CodeVault CLI to generate static files

Installation

npm i -D codevault-cli # local
npm i -g codevault-cli # global

Usage

codevault <file|glob> [context] [options]

For convenience, process.env object is added to the context as env.

Basic examples

codevault foo.tpl context.json

Compiles foo.tpl to foo.sql with context data from context.json (and variables from process.env as env).

codevault **/*.tpl

Compiles all .tpl files (including subdirectories), except the ones starting by _ (so you can use them as layouts).

Options

--path <directory>

-p <directory>

Path where the templates live. Default to the current working directory.

--out <directory>

-o <directory>

Output directory.

--watch

-w

Allows to keep track of file changes and render accordingly (except files starting by _).

--extension <ext>

-e <ext>

Extension for rendered files. Defaults to sql.

--options <file>

-O <file>

Takes a json file as codevault render options. Defaults are:

trimBlocks: true,
lstripBlocks: true,
noCache: true,
autoescape: true

Advanced examples

codevault foo.tpl -p src -o out -O render.json

Compiles src/foo.tpl to out/foo.sql, with render.json as codevault render options.

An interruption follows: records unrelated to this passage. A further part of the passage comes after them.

-- ==== Sys2Proof/Machine/FaultCmds.lean ====
section
/-! DEFINITION. Timeouts, retirement, quenches, context resets, the hang detector and its replays, health scores
(R155, R290, R357 to R377, R384 to R386). -/
namespace Sys2Proof

/-- Health after an hour: a sixteenth is lost; below 2,048 the warning may come again (R384). -/
def decayScore (v : W16) (warned : Bool) : W16 × Bool :=
  let x := v - (v >>> 4)
  (x, warned && !x.ult 2048)

/-- Drift of a count from the one recorded at manufacture, in units of 0.01 %, positive when slower (R385). DESIGN CHOICE:
the fraction of a unit is cut off. -/
def driftOf (made cap : Nat) : Int := (((made : Int) - cap) * 10000).tdiv made

/-- Margins of a port's lanes in a measurement, and its corrected codewords since the last one (R384, R385). -/
def Fab.marginSample (f : Fab) (p : Nat) (ms : List (BitVec 8)) : Fab × List FEff :=
  f.onPort p fun x =>
    let low := (ms.filter fun m => decide (m.toInt < 15)).length
    let cw := x.cwNow
    let x := { x with margin := ms, cwRate := cw, cwNow := 0 }
    let (x, e1) := (List.range low).foldl (fun (a : Port × List FEff) _ => let (y, e) := a.1.addScore p 256; (y, a.2 ++ e)) (x, [])
    if cw.toNat > 1000000 then let (y, e2) := x.addScore p 64; (y, e1 ++ e2) else (x, e1)

end Sys2Proof

namespace Sys2Proof.Machine

/-! Remote operations (R357) -/

/-- REMOTE_MS have passed since a moment. -/
def State.remoteOver (s : State) (since : Nat) : Bool := decide (s.now ≥ since + s.flt.remoteMs.toNat * msNs)

/-- Count and record a remote timeout. -/
def State.countRemote (s : State) (c dst : Nat) : State :=
  ({ s with flt := { s.flt with toRemote := satInc s.flt.toRemote } }).ev 0x0402 7 c dst 0

/-- A MOVE's remote operation times out: ABANDONED, and PSN. -/
def State.pieceTimeout (s : State) (id k c : Nat) : State := (s.failPiece id k .abandoned).setFlag c true

/-- A remote transaction times out: its sequence number is retired. -/
def State.txnTimeout (s : State) (seq : Nat) : State :=
  match SMap.get? s.fab.txns seq with
  | none => s
  | some t =>
    if !s.remoteOver t.since then s
    else
      let s := ({ s with fab := { s.fab with txns := SMap.erase s.fab.txns seq } }).countRemote t.ctx t.dst
      match t.who with
      | .piece id k => s.pieceTimeout id k t.ctx
      | .push l pc => s.faultTile l .abandoned pc

/-- An operation that waits for its port's transaction limit times out. -/
def State.portTimeout (s : State) (id k : Nat) : State :=
  match s.desc? id with
  | some d =>
    match d.body with
    | .move b r =>
      (match SMap.get? r.pieces k with
       | some p =>
         let a := match p.st with
           | .reading .port => b.srcAt p.row p.off p.plane
           | .writing _ _ .port => some (b.dstAt p.row p.off)
           | _ => none
         (match a with
          | some a => if s.remoteOver p.since then (s.countRemote d.hdr.ctx (addrDev a)).pieceTimeout id k d.hdr.ctx else s
          | none => s)
       | none => s)
    | _ => s
  | none => s

/-- A remote TNG.PUSH that waits for its port's transaction limit times out. -/
def State.pushTimeout (s : State) (l : Nat) : State :=
  match s.pushSince l with
  | some since =>
    if !s.remoteOver since then s
    else
      let t := s.tile l
      let dst := match t.fetch with
        | .instr w _ => (match pushCheck w with | .ok (_, some d) => d | _ => s.selfDev)
        | _ => s.selfDev
      (s.countRemote (t.ctx.getD 0) dst).faultTile l .abandoned t.pc
  | none => s

/-- The wait of VEC.SRST for VOTED times out (R180). -/
def State.srstTimeout (s : State) (l : Nat) : State :=
  let t := s.tile l
  match t.vecJobs.find? fun j => j.vote.isNone with
  | some j =>
    match j.waitSince with
    | some since =>
      if s.remoteOver since then
        let s := s.countRemote (t.ctx.getD 0) s.selfDev
        (s.onTile l fun t => ({ t with vecJobs := t.vecJobs.erase j }, [])).faultTile l .abandoned j.pc
      else s
    | none => s
  | none => s
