-- ==== Sys2Proof/Machine/LoadOps.lean ====
section
/-! DEFINITION. The sections of a bitstream: their entries, what each installs, and the checks of R348 (chapter 11;
R182, R253, R273, R277, R298, R299, R313, R329). -/
namespace Sys2Proof

/-- Records of `n` bytes of a section from byte `a`, with their offsets. -/
def recsFrom (bs : List Byte) (a k n : Nat) : List (Nat × List Byte) :=
  (List.range k).map fun i => (a + n * i, (bs.drop (a + n * i)).take n)

/-- Records of a section that is a plain table. -/
def recs (bs : List Byte) (n : Nat) : List (Nat × List Byte) := recsFrom bs 0 (bs.length / n) n

/-- A 32-bit word of a record. -/
def wd (r : List Byte) (o : Nat) : Nat := dn r o 4

/-- What the checks find of one entry of a section (R348): its offset, and whether it fails with RSVD_SET, RANGE or
DEGRADED. -/
structure EntChk where
  off : Nat
  rsvd : Bool
  range : Bool
  degr : Bool
deriving DecidableEq, Repr

/-- The first failure of a section: entry by entry, in the order RSVD_SET, RANGE, DEGRADED (R346, R348). -/
def sectFail (l : List EntChk) : Option (Status × Nat) :=
  l.findSome? fun e =>
    if e.rsvd then some (.rsvdSet, e.off) else if e.range then some (.range, e.off) else if e.degr then some (.degraded, e.off) else none

/-- The checks of records: each is given its index and its bytes. -/
def entChks (es : List (Nat × List Byte)) (rsvd range degr : Nat → List Byte → Bool) : List EntChk :=
  es.zipIdx.map fun e => ⟨e.1.1, rsvd e.2 e.1.2, range e.2 e.1.2, degr e.2 e.1.2⟩

/-- A check without DEGRADED. -/
def noDegr : Nat → List Byte → Bool := fun _ _ => false

/-- Key `i` stands earlier in the list (R348, duplicate keys). -/
def dupAt (ks : List Nat) (i : Nat) : Bool := (ks.take i).contains (ks.getD i 0)

/-- Key `i` does not exceed the one before (R348, ascending order). -/
def fallsAt (ks : List Nat) (i : Nat) : Bool := i != 0 && decide (ks.getD i 0 ≤ ks.getD (i - 1) 0)

/-- A table of records of `n` bytes ends within a record (R348). -/
def tailChk (bs : List Byte) (n : Nat) : List EntChk := [⟨bs.length - bs.length % n, false, bs.length % n != 0, false⟩]

/-- The 16-byte header of a section: 32-bit words from `o` on are reserved; `whole` tells that its counts agree with PLEN. -/
def headChk (bs : List Byte) (o : Nat) (whole : Bool) : List EntChk := [⟨o, !zeroBytes bs o 16, false, false⟩, ⟨0, false, !whole, false⟩]

/-! Section types (Table 11.4) -/

/-- The type is one of Table 11.4. -/
def sectKnown (t : Nat) : Bool := (decide (1 ≤ t) && decide (t ≤ 4)) || (decide (0x10 ≤ t) && decide (t ≤ 0x18))
/-- A frame section. -/
def sectFrame (t : Nat) : Bool := decide (t < 0x10)
/-- Fixed size of the content. -/
def sectSize (t : Nat) : Option Nat := match t with | 1 => some 16 | 4 => some 4608 | 0x15 => some 8192 | _ => none
/-- The section reloads without a full load. -/
def sectReload (t : Nat) : Bool := t = 4 || t = 0x12 || t = 0x14 || t = 0x15 || t = 0x16 || t = 0x17 || t = 0x18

codevault *.tpl context.json -w -p src

Compiles all .tpl files (except ones starting with _) in the src folder to the current working directory, with context.json as context, and keeps running in the background for files changes.

Configuration

Environment settings

You can create .env file in the project root folder to define project specific environment settings.

Default context file

If context file is not specified in command line then use the following:

If NODE_ENV environment attribute is set to production then take context.json file in the project root folder. Otherwise take local.context.json file.